We got the MI300X box on MLPerf too, and every MLPerf from here on general tinygrad improvements should bring down the times. We're still quite focused on AMD.

Like it's strange people think I give up on things, I think they listen to the media too much. This is a 2+ year long project that I've worked on almost every day. https://geohot.github.io/blog/jekyll/update/2023/05/24/the-t...

modeless · 1d ago

He's not ranting about ELU. He's using ELU as an example of something that shouldn't be in the lower abstraction layers.

moralestapia · 1d ago

geohot has a loud mouth ... but he has earned the cred and walks the walk.

I wish there was a thousand more geohots than all the mediocre middle-managers at AMD or tenstorrent; or people who have never done anything beyond posting snarky comments in online forums.

Aurornis · 1d ago

> geohot has a loud mouth ... but he has earned the cred

Sadly, I think geohot is an example of someone who earned some cred for impressive accomplishments in the past and then tried to cash in that cred over and over again in unrelated future domains.

His brief and very public flame out at Twitter after mysteriously abandoning another project and the bold claims about his AMD work that never really translated to anything have really detracted from whatever past “cred” he built up. I really hope he can find a new niche and succeed, but until then it might be time to lie low on social media and avoid throwing more mud.

moralestapia · 1d ago

>geohot has a loud mouth ... but he has earned the cred

>I think geohot is an example of someone who earned some cred for impressive accomplishments in the past [...]

Huh? Yeah, that's what I wrote.

Aurornis · 1d ago

> Huh? Yeah, that's what I wrote.

You cut out the part of my post where I made my point.

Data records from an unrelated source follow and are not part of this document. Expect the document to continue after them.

-- ==== Sys2Proof/Machine/Chk.lean ====
section
/-! DEFINITION. Check-value units and the memory scan (R499 to R508). -/

set_option Elab.async false

namespace Sys2Proof.Machine

/-! ### Configurable units (R501) -/

/-- Bytes into a running register of an algorithm, held as it is read out. -/
def chkFeed (a : Crc.Alg) (r : Word) (bs : List Byte) : Word :=
  BitVec.ofNat 32 (if a.reflected then Crc.reverseBits a.width (Crc.feed a (Crc.reverseBits a.width r.toNat) bs)
    else Crc.feed a r.toNat bs)

/-- ALG has been written: SEED takes the initial value of the algorithm, and the running register with it. -/
def State.chkAlgWritten (s : State) (n : Nat) : State :=
  let w := BitVec.ofNat 32 (s.chkAlg n).init
  (s.setReg (Reg.CHK_Un_SEED n) w).setChkRun n w

/-- SEED has been written: it loads the running register; bits above the width are ignored. -/
def State.chkSeedWritten (s : State) (n : Nat) : State :=
  s.setChkRun n (BitVec.ofNat 32 ((s.reg (Reg.CHK_Un_SEED n)).toNat % 2 ^ (s.chkAlg n).width))

def State.chkData (s : State) (n : Nat) (bs : List Byte) : State :=
  s.setChkRun n (chkFeed (s.chkAlg n) (s.chkRun n) bs)

/-! ### Scan targets (Table CHK-3) -/

/-- A target of the scan. -/
inductive Target where
  | range
  | descriptor (stall : Nat)
  | recipe (stall : Nat)
  | schedule
  | table (k : Nat)
  | fluxMap (m : Nat)
  | image
  deriving DecidableEq, Repr

def State.scan (s : State) (n : Nat) : ScanSlot := tabGet {} s.chk.scans n
def State.setScan (s : State) (n : Nat) (x : ScanSlot) : State :=
  { s with chk.scans := tabSet {} s.chk.scans n x }
def State.scanCfg (s : State) (n : Nat) (f : Bits) : Nat := s.fld (Reg.CHK_SCs_CFG n) f
def State.scanKind (s : State) (n : Nat) : Nat := s.scanCfg n Fld.CHK_SCs_CFG.KIND
def State.scanRuns (s : State) (n : Nat) : Bool := s.on (Reg.CHK_SCs_STAT n) Fld.CHK_SCs_STAT.RUN
def State.scanPeriod (s : State) (n : Nat) : Nat := s.scanCfg n Fld.CHK_SCs_CFG.PERIOD
def State.scanBase (s : State) (n : Nat) : Nat := s.fld (Reg.CHK_SCs_BASE n) Fld.CHK_SCs_BASE.BASE * 4
def State.scanLen (s : State) (n : Nat) : Nat := s.fld (Reg.CHK_SCs_LEN n) Fld.CHK_SCs_LEN.LEN

def State.wghEnabled (s : State) (m : Nat) : Bool := s.on (Reg.WGH_MCm_CFG m) Fld.WGH_MCm_CFG.EN

/-- The targets of a slot, in order. -/
def State.targets (s : State) (n : Nat) : List Target :=
  match s.scanKind n with
  | 0 => [.range]
  | 1 => (s.runningStalls.flatMap fun k => [Target.descriptor k, Target.recipe k]) ++ [.schedule]
  | 2 => ((List.range 32).filter fun k => (s.dir k).kind != 3).map .table
  | 3 => ((List.range 2).filter s.wghEnabled).map .fluxMap
  | _ => if s.sealed && s.image.isSome then [.image] else []

/-- Words of table data that a directory entry describes. -/
def Dir.words (d : Dir) : Nat := d.nx * d.ny * d.outw

/-- The memory a target covers, as (address, length in bytes). -/
def State.targetRanges (s : State) (n : Nat) : Target → List (Nat × Nat)
  | .range => [(s.scanBase n, 4 * s.scanLen n)]
  | .descriptor k => [(descAddr k, 0x20)]
  | .recipe k => [(s.recipeAddr k, 8 * (s.recipeLen k + 1))]
  | .schedule => [(schedAddr s.activeSched, 16 + 4 * s.schedLen s.activeSched)]
  | .table k => [(dirAddr k, 0x20), (tableBase + 4 * (s.dir k).base, 4 * (s.dir k).words)]
  | .fluxMap m =>
      let f := s.wghMap m
      [(Reg.WGH_MAPm_Di m 0, 0x20), (blockBase + 0x10000 * UnitCode.wgh + 0x1000 + 8 * f.base, 8 * f.points)]
  | .image => []

/-- The word a scan of KIND 0 reads; `seen` gives the words of the flash as they are read. -/
def State.scanWord (s : State) (seen : List (Nat × Word)) (a : Nat) : Option Word :=
  if inFlash a then some (((seen.find? fun e => e.1 == a).map (·.2)).getD (Config.freeWord a))
  else s.mapWord a

/-- The words of a range up to the first that is not readable: the words, and the offset of that one. -/
def State.scanWords (s : State) (seen : List (Nat × Word)) (n : Nat) : List Word × Option Nat :=
  let ws := (List.range (s.scanLen n)).map fun i => s.scanWord seen (s.scanBase n + 4 * i)
  match ws.findIdx? Option.isNone with
  | some i => ((ws.take i).filterMap id, some i)
  | none => (ws.filterMap id, none)

/-- CRC-32C of words with the slot's SEED as initial value. -/
def State.rangeCheck (s : State) (n : Nat) (ws : List Word) : Word :=
  foldC (s.reg (Reg.CHK_SCs_SEED n)) (bytesOfWords ws) ^^^ 0xFFFFFFFF

/-- A target agrees with its stored check. -/
def State.targetOk (s : State) (n : Nat) (seen : List (Nat × Word)) : Target → Bool
  | .range => s.rangeCheck n (s.scanWords seen n).1 == s.reg (Reg.CHK_SCs_EXP n)
  | .descriptor k => s.descOk k
  | .recipe k => s.recipeOk k
  | .schedule => s.schedOk s.activeSched
  | .table k =>
      s.word (dirAddr k + 28) == Crc.checkC (s.bytes (tableBase + 4 * (s.dir k).base) (4 * (s.dir k).words))
  | .fluxMap m => Crc.checkC (bytesOfWords (s.mapWords (s.wghMap m))) == s.reg (Reg.WGH_MAPm_Di m 7)
  | .image => (s.image.map fun i => i.sealWord == i.sealCrc).getD true

/-! ### Outcome of a mismatch (R506, Table CHK-4) -/

/-- Cause of source 23 by target. -/
def scanTag (n : Nat) : Target → Nat
  | .range => causeTag 0xE00 n
  | .descriptor k => causeTag 0xE00 (0x100 + k)
  | .recipe k => causeTag 0xE00 (0x200 + k)
  | .schedule => causeTag 0xE00 0x300
  | .table k => causeTag 0xE00 (0x400 + k)
  | .fluxMap m => causeTag 0xE00 (0x500 + m)
  | .image => causeTag 0xE00 0x600

/-- UNITS of a slot: bits 0 to 2 and bits 3 and 4. -/
def State.scanUnits (s : State) (n : Nat) : Nat :=
  s.scanCfg n Fld.CHK_SCs_CFG.UNITSL + 8 * s.scanCfg n Fld.CHK_SCs_CFG.UNITSH

/-- Units with a pair bound to a slot of the stalls. -/
def State.stallUnits (s : State) (ks : List Nat) : Nat := s.boundUnits fun a => ks.contains (slotOwner a)

/-- Units that source 23 acts on. -/
def State.targetUnits (s : State) (n : Nat) : Target → Nat
  | .range => s.scanUnits n
  | .descriptor k | .recipe k => s.stallUnits [k]
  | .schedule => s.stallUnits s.runningStalls
  | .table k => s.stallUnits (s.runningStalls.filter fun st => (s.tablesOf st).contains k)
  | .fluxMap _ => 0
  | .image => 0x1F

def State.targetClass (s : State) (n : Nat) : Target → Nat
  | .range => s.scanCfg n Fld.CHK_SCs_CFG.CLASS
  | .fluxMap _ => 2
  | _ => 3

/-- SCAN_MISMATCH and what follows from it: `kind` as reported, `index` of the target or the word. -/
def State.mismatch (s : State) (n kind index : Nat) (t : Target) : State :=
  let s := s.count (Reg.CHK_SCs_STAT n) Fld.CHK_SCs_STAT.MISM
  let cls := s.targetClass n t
  let e : Ev := ⟨UnitCode.chk, 0xE00, cls, n, detailOf [(0, n), (4, kind), (8, index)]⟩
  let s := if cls = 3 then s.f3 e (scanTag n t) (s.targetUnits n t) else s.event e
  match t with
  | .fluxMap m => s.wghStuck m 2
  | .image => { s with chk.imageBad := true }.setFld Reg.SYS_RESTORE Fld.SYS_RESTORE.IMGOK 0
  | _ => s

/-! ### Running a slot (R504, R505) -/

/-- A slot starts from its first target; `report` if SCAN_DONE is due at the end of the pass. -/
def State.scanStart (s : State) (n : Nat) (report : Bool) : State :=
  (s.setFld (Reg.CHK_SCs_STAT n) Fld.CHK_SCs_STAT.RUN 1).setScan n
    { target := 0, report, spoiled := false, startAt := s.now }

/-- A pass ends. -/
def State.passEnds (s : State) (n : Nat) : State :=
  let x := s.scan n
  let s := (s.setFld (Reg.CHK_SCs_STAT n) Fld.CHK_SCs_STAT.RUN 0).count (Reg.CHK_SCs_STAT n) Fld.CHK_SCs_STAT.PASSES
  if x.report then
    s.event ⟨UnitCode.chk, 0xE01, 0, n,
      detailOf [(0, n), (8, s.fld (Reg.CHK_SCs_STAT n) Fld.CHK_SCs_STAT.PASSES)]⟩
  else s

/-- After a target: the next one, or the end of the pass. -/
def State.nextTarget (s : State) (n : Nat) : State :=
  let x := s.scan n
  let s := s.setScan n { x with target := x.target + 1 }
  if (s.targets n).length ≤ x.target + 1 then s.passEnds n else s

/-- A range whose next word is not readable stops the slot. -/
def State.rangeStops (s : State) (n off : Nat) : State :=
  (s.mismatch n 5 off .range).setFld (Reg.CHK_SCs_STAT n) Fld.CHK_SCs_STAT.RUN 0

/-- Judge the target under way. -/
def State.judgeTarget (s : State) (n : Nat) (seen : List (Nat × Word)) (t : Target) : State :=
  let i := (s.scan n).target
  match t, (s.scanWords seen n).2 with
  | .range, some off => s.rangeStops n off
  | .range, none =>
      let s := s.setReg (Reg.CHK_SCs_RES n) (s.rangeCheck n (s.scanWords seen n).1)
      (if s.targetOk n seen .range then s.endCause (16 + 23) (scanTag n .range)
        else s.mismatch n 0 0 .range).nextTarget n
  | _, _ =>
      (if s.targetOk n seen t then s.endCause (16 + 23) (scanTag n t)
        else s.mismatch n (s.scanKind n) i t).nextTarget n

/-- The inverse flux map of the weigh-house: its words and its directory registers. -/
def inFluxMap (a : Nat) : Bool :=
  unitOf a == UnitCode.wgh && decide (blockBase ≤ a) &&
  ((decide (0x200 ≤ offsetOf a) && decide (offsetOf a < 0x240)) ||
   (decide (0x1000 ≤ offsetOf a) && decide (offsetOf a < 0xA000)))

/-- Bits of memory that an uncorrectable error has flipped: in the image for a target of KIND 4, else in the
live words of host SRAM, recipe, table and ledger memory and of the flux map. -/
def State.flipWord (s : State) (t : Option Target) (f : Nat × Word) : State :=
  let a := if inUncached f.1 then sramBase + (f.1 - uncachedBase) else f.1
  if t = some .image then
    (if inBlocks f.1 then
      { s with image := s.image.map fun i => { i with regs := Store.set regDefault i.regs f.1 (i.reg f.1 ^^^ f.2) } }
    else
      let bs := bytesOfWord f.2
      { s with image := s.image.map fun i => { i with mem := (List.range 4).foldl (fun m k =>
          Store.set memDefault m (f.1 + k) (Store.get memDefault m (f.1 + k) ^^^ bs.getD k 0)) i.mem } })
  else if inFluxMap f.1 then s.setReg f.1 (s.reg f.1 ^^^ f.2)
  else if inCached a || inEngineMem a || inLedger a then s.setWord a (s.word a ^^^ f.2)
  else s

/-- The scan finishes its target.  `flips` are bits that have changed in its memory since it was last written;
`seen` the words read from flash. -/
def execScanTargetDone (slot : Fin 8) (flips seen : List (Nat × Word)) (s : State) :
    Host.Outcome State Fault Refusal :=
  let x := s.scan slot
  if !s.scanRuns slot || x.spoiled then .next s
  else
    let t := (s.targets slot)[x.target]?
    let s := flips.foldl (fun s f => s.flipWord t f) s
    match t with
    | some t => .next (s.judgeTarget slot seen t)
    | none => .next (s.passEnds slot)

/-- PERIOD ms after its last start. -/
def execScanPeriodStart (slot : Fin 8) (s : State) : Host.Outcome State Fault Refusal :=
  if s.scanPeriod slot = 0 ∨ s.scanCfg slot Fld.CHK_SCs_CFG.EN = 0 then .next s
  else
    let s := s.at ((s.scan slot).startAt + s.scanPeriod slot * esPerMs)
    .next (s.scanStart slot false)

/-- A range of memory has been written: a target under way that it touches is abandoned (R505). -/
def State.scanSpoil (s : State) (a len : Nat) : State :=
  (List.range 8).foldl (fun s n =>
    let x := s.scan n
    match (s.targets n)[x.target]? with
    | some t =>
        if s.scanRuns n && (s.targetRanges n t).any fun r => overlaps a len r.1 r.2 then
          s.setScan n { x with spoiled := true }
        else s
    | none => s) s

/-- An image capture abandons a target of KIND 4. -/
def State.scanSpoilImage (s : State) : State :=
  (List.range 8).foldl (fun s n =>
    if s.scanRuns n && s.scanKind n == 4 then s.setScan n { s.scan n with spoiled := true } else s) s

/-- The targets, with a slot that reads them, whose mismatch acts through source 23 and a TABLE_LOAD may rewrite. -/
def loadTargets : List (Nat × Target) :=
  (List.range 8).map (fun n => (n, Target.range)) ++
  ((List.range 128).flatMap fun k => [(0, Target.descriptor k), (0, Target.recipe k)]) ++ [(0, .schedule)] ++
  (List.range 32).map fun k => (0, .table k)

/-- A TABLE_LOAD has rewritten a range: source 23 is inactive for the targets in it (R506). -/
def State.scanLoaded (s : State) (a len : Nat) : State :=
  let s := loadTargets.foldl (fun s t =>
    if s.causeActive (16 + 23) (scanTag t.1 t.2) &&
        (s.targetRanges t.1 t.2).any (fun r => overlaps a len r.1 r.2) then
      s.endCause (16 + 23) (scanTag t.1 t.2)
    else s) s
  s.scanSpoil a len

/-- A tick boundary: abandoned targets are read again from their start. -/
def State.scanBoundary (s : State) : State :=
  (List.range 8).foldl (fun s n =>
    if (s.scan n).spoiled then s.setScan n { s.scan n with spoiled := false } else s) s

end Sys2Proof.Machine
end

Earning “cred” for past accomplishments doesn’t give someone a free pass forever to be a loud mouth.

moralestapia · 1d ago

Then I don't get the point you're trying to make.

>Earning “cred” for past accomplishments doesn’t give someone a free pass forever to be a loud mouth.

What the ... ? Sorry, but you don't have to earn that. I suggest you familiarize yourself with human rights, particularly if you won the lottery and were born in a country like the US; it is very clearly written, in unambiguous terms, the rights their citizens enjoy.

And still, I'd rather listen to geohot rambling about whatever he wants to say, than some randos on the internet who have accomplished nothing but "arguing". Respect is not a right, it is earned, he's earned mine.

Aurornis · 1d ago

> What the ... ? Sorry, but you don't have to earn that. I suggest you familiarize yourself with human rights, particularly if you won the lottery and were born in a country like the US; it is very clearly written, in unambiguous terms, the rights their citizens enjoy.

This is obtuse. I obviously wasn’t talking about human rights or the 1st amendment.

I was saying it’s illogical to suggest that because someone did one impressive thing in another domain a long time ago, we should therefore continue to value their input on every topic forever.

catgary · 20h ago

Yeah, the dude has managed to catch nobelitis for the amazing achievement of…jailbreaking iOS as a teenager.

moralestapia · 18h ago

>jailbreaking iOS as a teenager

Let's see your code.

comma.ai is an impressive achievement on its own!

catgary · 1d ago

I don’t know what you’re talking about here. You can run your mouth as much as you like…you just become a laughingstock at a certain point. Nobody is calling for geohot to be silenced.

lostmsu · 1d ago

Really you shouldn't need to know who is saying what. Words have merit, people can only have trust.

moralestapia · 1d ago

That's true!

runlevel1 · 1d ago

> but he has earned the cred and walks the walk.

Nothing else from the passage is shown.